Federal courts are seeing a new kind of AI pressure

A new study from researchers at MIT and the University of Southern California suggests that generative AI is reshaping access to the U.S. legal system in a direct and measurable way. The researchers found that lawsuits filed without a lawyer in U.S. federal civil courts rose sharply after ChatGPT became widely available, with one in five complaints now containing AI-generated text. What looks at first like a democratizing effect for people who cannot afford counsel is also becoming an operational strain for judges and court staff.

The study analyzed 4.5 million civil lawsuits spanning fiscal years 2005 through 2026, along with 46 million entries from PACER, the federal electronic case registry. Its central measure was the pro se rate, or the share of cases filed by people representing themselves. For roughly two decades that rate held steady at about 11 percent of federal civil cases. In fiscal year 2025, it climbed to 16.8 percent, with 41,490 pro se filings that year alone, nearly double the pre-AI average described in the study.

That jump matters because federal court is not the easiest venue for self-represented litigants. Filing fees are high, formal pleading standards are strict, and most U.S. civil litigation happens in state and local courts instead. The researchers argue that if federal filings are showing this level of AI-related growth, the effect in lower courts could be even larger. In other words, the federal numbers may be the visible leading edge of a broader shift.

Where AI is helping, and where it is not

The pattern is not uniform across all types of cases. The growth clusters in areas where a complaint can often be organized around familiar templates and procedural forms, including civil rights claims, consumer credit disputes, and foreclosure-related filings. By contrast, fields that depend on deep specialist knowledge, such as patent law or securities law, show no comparable effect in the study.

That distinction is one of the study’s most important findings. Large language models appear to be lowering one specific barrier: the drafting of procedurally viable documents. They are not flattening the full complexity of the legal system. In simpler or more standardized disputes, AI can help a non-lawyer produce something that looks enough like a proper complaint to get into court. In highly technical litigation, that advantage appears limited.

The increase is also concentrated on the plaintiff side and appears across 44 of 50 states at once, a distribution the researchers treat as evidence against local explanations. This broad geographic spread strengthens the case that the shift is connected to a national technological change rather than a few regional legal trends.

The workload problem may be larger than the filing problem

The study does not describe a collapse in court outcomes. Case durations and outcome distributions are said to be largely unchanged. But that does not mean the system is unaffected. The more immediate stress shows up in the volume of activity within each case.

According to the researchers, the number of docket entries per court from pro se plaintiffs in the first 180 days of litigation stood 158 percent above the pre-AI average as of the second quarter of 2025. Each one of those entries requires attention. Motions, responses, orders, procedural notices, and corrections all consume staff time. Even when a filing does not materially advance a case, someone still has to process it.

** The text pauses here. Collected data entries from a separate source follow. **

/-- A merge element with inputs takes the level they share, and stays where they share none. -/
theorem DieSt.mergeChange_eq :
    d.mergeChange rg k e =
      if ∀ l ∈ ins, d.level e rg l = true then d.setMerge rg k true
      else if ∀ l ∈ ins, d.level e rg l = false then d.setMerge rg k false else d := by
  simp [DieSt.mergeChange, DieSt.setMerge, hins, hon, hne]

theorem DieSt.mergeChange_all_high (hall : ∀ l ∈ ins, d.level e rg l = true) : d.mergeChange rg k e = d.setMerge rg k true := by
  rw [DieSt.mergeChange_eq hon hins hne, if_pos hall]

/-- Inputs that are all low are not all high, since there is one. -/
theorem DieSt.mergeChange_all_low (hall : ∀ l ∈ ins, d.level e rg l = false) : d.mergeChange rg k e = d.setMerge rg k false := by
  have hsome : ¬ ∀ l ∈ ins, d.level e rg l = true := by
    obtain ⟨l, hl⟩ := List.exists_mem_of_ne_nil ins hne
    exact fun hhigh => by simpa [hall l hl] using hhigh l hl
  rw [DieSt.mergeChange_eq hon hins hne, if_neg hsome, if_pos hall]

theorem DieSt.mergeChange_mixed (hhigh : ∃ l ∈ ins, d.level e rg l = true) (hlow : ∃ l ∈ ins, d.level e rg l = false) :
    d.mergeChange rg k e = d := by
  obtain ⟨i, hi, hi1⟩ := hhigh
  obtain ⟨j, hj, hj0⟩ := hlow
  rw [DieSt.mergeChange_eq hon hins hne, if_neg fun hall => by simp [hall j hj] at hj0, if_neg fun hall => by simp [hall i hi] at hi1]

end Merge

/-! ### Arbiters (R69) -/

/-- The grant of arbiter `k` of region `rg` becomes `g`. -/
def DieSt.setGrant (d : DieSt) (rg k : Nat) (g : Option Bool) : DieSt :=
  { d with fab := { d.fab with arbs := d.fab.arbs.set (fun _ => none) (128 * rg + k) g } }

/-- What arbiter `k` of region `rg` grants its two requests while no grant stands. -/
def DieSt.grantNew (d : DieSt) (rg k : Nat) : Bool → Bool → DieSt
  | true, true => d.choose.2.setGrant rg k (some d.choose.1)
  | true, false => d.setGrant rg k (some false)
  | false, true => d.setGrant rg k (some true)
  | false, false => d.setGrant rg k none

section Arbiter
variable {d : DieSt} {rg k : Nat} {l : Link × Link} (hl : (d.design rg).arbs[k]? = some l) (e : FabEnv)
include hl

/-- A grant stands while its request is high. -/
theorem DieSt.arbiterGrant_stands {b : Bool} (hg : d.fab.arbs.get (fun _ => none) (128 * rg + k) = some b)
    (hreq : d.level e rg (bif b then l.2 else l.1) = true) : d.arbiterGrant rg k e = d := by
  cases b with
  | false => simp [DieSt.arbiterGrant, hl, hg, show d.level e rg l.1 = true from hreq]
  | true => simp [DieSt.arbiterGrant, hl, hg, show d.level e rg l.2 = true from hreq]

/-- With no grant that stands, the requests alone decide. -/
theorem DieSt.arbiterGrant_new {r0 r1 : Bool} (hon : d.regionOn rg = true) (hr0 : d.level e rg l.1 = r0) (hr1 : d.level e rg l.2 = r1)
    (h0 : d.fab.arbs.get (fun _ => none) (128 * rg + k) = some false → d.level e rg l.1 = false)
    (h1 : d.fab.arbs.get (fun _ => none) (128 * rg + k) = some true → d.level e rg l.2 = false) :
    d.arbiterGrant rg k e = d.grantNew rg k r0 r1 := by
  cases hg : d.fab.arbs.get (fun _ => none) (128 * rg + k) with
  | none =>
    simp only [DieSt.arbiterGrant, hl, hon, hg, hr0, hr1]
    cases r0 <;> cases r1 <;> rfl
  | some b =>
    cases b with
    | false =>
      obtain rfl : r0 = false := hr0 ▸ h0 hg
      simp only [DieSt.arbiterGrant, hl, hon, hg, hr0, hr1]
      cases r1 <;> rfl
    | true =>
      obtain rfl : r1 = false := hr1 ▸ h1 hg
      simp only [DieSt.arbiterGrant, hl, hon, hg, hr0, hr1]
      cases r0 <;> rfl

end Arbiter

/-! ### Matched delays (R62) -/

/-- The delay that waits for the stage at `k` is applied. -/
def DieSt.applyDelay (d : DieSt) (k v : Nat) : DieSt :=
  { d with fab := { d.fab with
    delay := d.fab.delay.set (fun _ => 0) k v, delayNext := d.fab.delayNext.set (fun _ => none) k none } }

/-- The request of the stage at `k` of region `rg` is on its way: the stage holds a token and the gate is open. -/
def DieSt.riseDue (d : DieSt) (rg k : Nat) : Bool := (d.stage k).full && d.gateOpen rg

/-- The die `d` with the stage at `k` as in `d₀`, and its delay line running just where its request is on its way there. -/
def DieSt.startDelay (d d₀ : DieSt) (rg k : Nat) : DieSt := d.setStage k { d₀.stage k with runs := d₀.riseDue rg k }

section Delay
variable {d : DieSt} {rg u v : Nat} {st : StageCfg} (hon : d.regionOn rg = true) (hst : d.stageCfg rg u = some st)
  (hv : d.fab.delayNext.get (fun _ => none) (1024 * rg + u) = some v) (e : FabEnv) (meets : Bool)
include hon hst hv

/-- A change that waits is tried on an idle channel with no token on the delay line, and a request on its way competes with it. -/
theorem DieSt.delayApply_eq :
    d.delayApply rg u e meets =
      let k := 1024 * rg + u
      if !(d.stage k).req && !d.levelIn e rg u st.ackSel && !((d.stage k).runs && d.riseDue rg k) then
        if d.riseDue rg k && meets then
          if d.choose.1 then (d.choose.2.startDelay d rg k).applyDelay k v else d.choose.2.startDelay d rg k
        else if d.riseDue rg k then d.startDelay d rg k
        else (d.startDelay d rg k).applyDelay k v
      else d := by
  simp only [DieSt.delayApply, hst, hv, hon, Bool.true_and]
  rfl

/-- Nothing is changed while the channel is busy or a token runs down the delay line. -/
theorem DieSt.delayApply_busy (hbusy : (d.stage (1024 * rg + u)).req = true ∨ d.levelIn e rg u st.ackSel = true ∨
    ((d.stage (1024 * rg + u)).runs = true ∧ d.riseDue rg (1024 * rg + u) = true)) : d.delayApply rg u e meets = d := by
  rw [DieSt.delayApply_eq hon hst hv e meets]
  rcases hbusy with hreq | hack | ⟨hruns, hrise⟩
  · simp [hreq]
  · simp [hack]
  · simp [hruns, hrise]

section Idle
variable (hreq : (d.stage (1024 * rg + u)).req = false) (hack : d.levelIn e rg u st.ackSel = false)
include hreq hack

/-- A change that no request meets is applied. -/
theorem DieSt.delayApply_applied (hrise : d.riseDue rg (1024 * rg + u) = false) :
    d.delayApply rg u e meets = (d.startDelay d rg (1024 * rg + u)).applyDelay (1024 * rg + u) v := by
  simp [DieSt.delayApply_eq hon hst hv e meets, hreq, hack, hrise]

variable (hruns : (d.stage (1024 * rg + u)).runs = false) (hrise : d.riseDue rg (1024 * rg + u) = true)
include hruns hrise

/-- A request that rises first takes the delay line, and the change waits. -/
theorem DieSt.delayApply_outrun : d.delayApply rg u e false = d.startDelay d rg (1024 * rg + u) := by
  simp [DieSt.delayApply_eq hon hst hv e false, hreq, hack, hruns, hrise]

/-- Of a change and a request at once, a free choice applies the change or leaves it. -/
theorem DieSt.delayApply_contested :
    d.delayApply rg u e true =
      if d.choose.1 then (d.choose.2.startDelay d rg (1024 * rg + u)).applyDelay (1024 * rg + u) v
      else d.choose.2.startDelay d rg (1024 * rg + u) := by
  simp [DieSt.delayApply_eq hon hst hv e true, hreq, hack, hruns, hrise]

end Idle

end Delay

/-- Settles O12: each clause is one branch of its element's command, and the levels it names select that branch. -/
theorem dualRailMergeAndArbiter : Obligations.DualRailMergeAndArbiter := by
  intro s x d rg env h hon e
  refine ⟨?rails, ?merges, ?arbiters, ?delays⟩
  case rails =>
    intro k c hcfg
    obtain rfl := DieSt.railCfg_key hcfg
    refine ⟨?capture, ?request, ?acknowledge, ?null, ?decoderOutput, ?stageOutput, ?illegal⟩
    case capture =>
      exact fun hc hword hack hempty hdrive => act_next h (DieSt.railCapture_stage hon hcfg e hword hack hempty hc hdrive)
    case request =>
      exact fun hc hword hack hempty hreq hgate hidle =>
        act_next h (DieSt.railCapture_decoder_requests hon hcfg e hword hack hempty hc hreq hgate hidle)
    case acknowledge =>
      exact fun hc hword hack hempty hreq => act_next h (DieSt.railCapture_decoder_acknowledges hon hcfg e hword hack hempty hc hreq)
    case null => exact fun hnull hack => act_next h (DieSt.railNull_captured hon hcfg e hnull hack)
    case decoderOutput => exact fun hc hfull => ⟨d.railOut_decoder_withdraws e rg hc hfull, d.railOut_decoder_offers e rg hc hfull⟩
    case stageOutput => exact fun hc => ⟨d.railOut_stage_withdraws e rg hc, d.railOut_stage_offers e rg hc⟩
    case illegal => exact fun ut uf i hbit hnone => act_next h (DieSt.railIllegal_first hon hcfg e hbit hnone)
  case merges =>
    intro k ins hins hne put
    refine ⟨fun hhigh => ?_, fun hlow => ?_, fun hhigh hlow => ?_⟩
    · exact act_next h (DieSt.mergeChange_all_high hon hins hne e hhigh)
    · exact act_next h (DieSt.mergeChange_all_low hon hins hne e hlow)
    · exact act_next h (DieSt.mergeChange_mixed hon hins hne e hhigh hlow)
  case arbiters =>
    intro k l hl g put r0 r1
    refine ⟨fun hg hreq => ?_, fun hg hreq => ?_, fun h0 h1 => ?_⟩
    · exact act_next h (DieSt.arbiterGrant_stands hl e hg hreq)
    · exact act_next h (DieSt.arbiterGrant_stands hl e hg hreq)
    · have hnew {b0 b1 : Bool} (hr0 : r0 = b0) (hr1 : r1 = b1) :
          exec (.arbiterGrant x rg k env) s = .next (s.setDie x (d.grantNew rg k b0 b1)) :=
        act_next h (DieSt.arbiterGrant_new hl e hon hr0 hr1 h0 h1)
      exact ⟨hnew, hnew, hnew, hnew⟩
  case delays =>
    intro u v meets st hst k g apply rises run go a hv
    refine ⟨fun hreq hack hrise => ?_, fun hreq hack hruns hrise hmeets => ?_, fun hreq hack hruns hrise hmeets => ?_, fun hbusy => ?_⟩
    · exact act_next h (congrArg DieSt.noteStep (DieSt.delayApply_applied hon hst hv e meets hreq hack hrise))
    · subst hmeets
      exact act_next h (congrArg DieSt.noteStep (DieSt.delayApply_outrun hon hst hv e hreq hack hruns hrise))
    · subst hmeets
      exact act_next h (congrArg DieSt.noteStep (DieSt.delayApply_contested hon hst hv e hreq hack hruns hrise))
    · exact act_next h (congrArg DieSt.noteStep (DieSt.delayApply_busy hon hst hv e meets hbusy))

end Sys2Proof.Machine

/-! # Block memories, the isolation ring and row-level frames (O13 to O15) -/

namespace Sys2Proof.Machine

/-! ### Accesses through a port of a block memory (R83 to R86) -/

/-- The physical word that address `a` of a port lies in. -/
def DieSt.portWord (d : DieSt) (rg m p a : Nat) : Nat := a * d.bmWidth rg m p / 64 % 512

/-- The key of that word. -/
def DieSt.portKey (d : DieSt) (rg m p a : Nat) : Nat := bmKey rg m (d.portWord rg m p a)

/-- The bit of that word at which the addressed part begins. -/
def DieSt.portBit (d : DieSt) (rg m p a : Nat) : Nat := d.bmWidth rg m p * (a % (64 / d.bmWidth rg m p))

/-- The addressed part of a word. -/
def DieSt.portCut (d : DieSt) (rg m p a : Nat) (v : Word64) : Word64 :=
  BitVec.ofNat 64 (v.toNat >>> d.portBit rg m p a % 2 ^ d.bmWidth rg m p)

/-- What the check bits of the physical word at `k` say once the bits `upset` have flipped. -/
def DieSt.bmClass (d : DieSt) (k upset : Nat) : Nat := eccClass 72 (eccFlip 72 (d.bmFlips k) upset)

/-- The die once those bits have flipped. -/
def DieSt.bmUpset (d : DieSt) (k upset : Nat) : DieSt := d.bmSetFlips k (eccFlip 72 (d.bmFlips k) upset)

section Port
variable {s : State} {x : Die} {d e : DieSt} {rg m p a upset : Nat} (v : Word64)

theorem exec_bmRead (h : s.has x d) (hup : d.bmUp rg m p = true) (he : d.bmRead rg m p a upset = e) :
    exec (.bmRead x rg m p a upset) s = .next (s.setDie x e) := act_next h ((if_pos hup).trans he)

theorem exec_bmW64Write (h : s.has x d) (hup : d.bmUp rg m p = true) (hw : d.bmWidth rg m p = 64) :
    exec (.bmW64Write x rg m p a v) s
      = .next (s.setDie x ((d.bmStore (bmKey rg m (a % 512)) v).bmWrote rg m p false)) :=
  act_next h (if_pos (by simp [hup, hw]))

theorem exec_bmNarrowWrite (h : s.has x d) (hup : d.bmUp rg m p = true) (hw : d.bmWidth rg m p ≠ 64)
    (he : d.bmWriteNarrow rg m p a v upset = e) : exec (.bmNarrowWrite x rg m p a v upset) s = .next (s.setDie x e) :=
  act_next h ((if_pos (by simp [hup, hw])).trans he)

theorem DieSt.bmRead_good (hc : d.bmClass (d.portKey rg m p a) upset = 0) :
    d.bmRead rg m p a upset = (d.bmUpset (d.portKey rg m p a) upset).bmReply rg m p
      (d.portCut rg m p a (d.bmWord (d.portKey rg m p a))) false := by
  unfold DieSt.bmClass DieSt.portKey DieSt.portWord at hc
  unfold DieSt.bmRead
  simp only [hc]
  rfl

theorem DieSt.bmRead_uncorrectable (hc : d.bmClass (d.portKey rg m p a) upset = 2) :
    d.bmRead rg m p a upset =
      let e := d.bmUpset (d.portKey rg m p a) upset
      (e.bmReply rg m p (d.portCut rg m p a (e.bmRaw (d.portKey rg m p a))) true).bmUncorr rg m p false (d.portWord rg m p a) := by
  unfold DieSt.bmClass DieSt.portKey DieSt.portWord at hc
  unfold DieSt.bmRead
  simp only [hc]
  rfl

theorem DieSt.bmWriteNarrow_good (hc : d.bmClass (d.portKey rg m p a) upset = 0) :
    d.bmWriteNarrow rg m p a v upset =
      let k := d.portKey rg m p a
      ((d.bmUpset k upset).bmStore k (mergeBits (d.bmWord k) (d.portBit rg m p a) (d.bmWidth rg m p) v)).bmWrote rg m p false := by
  unfold DieSt.bmClass DieSt.portKey DieSt.portWord at hc
  unfold DieSt.bmWriteNarrow
  simp only [hc]
  rfl

/-- A narrow write of an uncorrectable word stores nothing; it answers ERR and reports. -/
theorem DieSt.bmWriteNarrow_uncorrectable (hc : d.bmClass (d.portKey rg m p a) upset = 2) :
    d.bmWriteNarrow rg m p a v upset =
      ((d.bmUpset (d.portKey rg m p a) upset).bmWrote rg m p true).bmUncorr rg m p true (d.portWord rg m p a) := by
  unfold DieSt.bmClass DieSt.portKey DieSt.portWord at hc
  unfold DieSt.bmWriteNarrow
  simp only [hc]
  rfl

end Port

/-! ### The scrubber (R88) -/

/-- The word the scrubber of a memory reads next. -/
def DieSt.scrubWord (d : DieSt) (rg m : Nat) : Nat := d.fab.bmScrub.get (fun _ => 0) (4 * rg + m) % 512

/-- The scrubber of a memory moves on to the next word. -/
def DieSt.scrubNext (d : DieSt) (rg m : Nat) : DieSt :=
  { d with fab := { d.fab with bmScrub := d.fab.bmScrub.set (fun _ => 0) (4 * rg + m) ((d.scrubWord rg m + 1) % 512) } }

/-- The scrubber runs where a port may be accessed. -/
theorem DieSt.bmUp_port_zero {d : DieSt} {rg m p : Nat} (h : d.bmUp rg m p = true) : d.bmUp rg m 0 = true := by
  simp only [DieSt.bmUp, Bool.and_eq_true, decide_eq_true_eq] at h ⊢
  exact ⟨h.1, by decide⟩

theorem DieSt.bmScrub_corrects {d : DieSt} {rg m upset : Nat} (hup : d.bmUp rg m 0 = true) (hring : d.ringState rg < 2)
    (hc : d.bmClass (bmKey rg m (d.scrubWord rg m)) upset = 1) :
    d.bmScrub rg m upset =
      let k := bmKey rg m (d.scrubWord rg m)
      ((((d.scrubNext rg m).bmSetFlips k (eccFlip 72 (d.bmFlips k) upset)).bmSetFlips k 0).bmCorr rg m 2 false (d.scrubWord rg m)) := by
  unfold DieSt.bmClass DieSt.scrubWord at hc
  unfold DieSt.bmScrub
  rw [if_pos (by simp [hup, hring])]
  simp only [hc]
  rfl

The study also reports that represented cases are generating more entries too, rising 23 percent per case, which suggests lawyers and firms may be using large language models as well. That detail is easy to miss, but it points to a broader administrative change. AI may not just be bringing new users into the system. It may also be accelerating the pace at which all kinds of litigants produce paperwork.

Access to justice and administrative overload are arriving together

The idea that AI could narrow the justice gap has intuitive appeal. Legal services are expensive, and many people with legitimate grievances never reach a courtroom because the procedural burden is too high. If AI tools can help someone prepare a complaint, organize facts, and navigate formality, that can look like a win for access.

But the study suggests that access and overload are arriving together. Federal judges are reportedly resorting to stronger measures to manage the flood of filings. Even if many complaints are sincere, the system still has to absorb a greater volume of documents that may be formulaic, repetitive, or only superficially compliant with court rules. A court system designed around human-limited drafting capacity is now facing software-assisted abundance.

That creates a policy dilemma. Restricting AI-generated filings too aggressively could shut out people who genuinely need help. Allowing the trend to expand without adjustment could bog down already burdened courts. The challenge is not simply whether AI belongs in legal drafting. It is whether institutions can distinguish between assistance that broadens meaningful access and output that multiplies administrative noise.

What this shift could mean next

The most immediate implication is operational. Courts may need new screening procedures, clearer disclosure expectations, or stronger formatting and verification rules for self-filed complaints. They may also need to invest in staff capacity and digital workflows built for higher filing volume.

The deeper implication is cultural. Generative AI is changing who feels capable of initiating formal legal action. A complaint that once required money, expertise, or both can now be drafted in minutes with a prompt. That does not guarantee a strong case, but it changes the threshold for participation.

The study frames that threshold change as historically significant. For years, the federal pro se rate remained strikingly stable. The post-ChatGPT jump breaks that long pattern. Whether that becomes a durable expansion of legal access or an enduring paperwork crisis may depend less on the models themselves than on how quickly the courts adapt to the new volume of machine-assisted advocacy.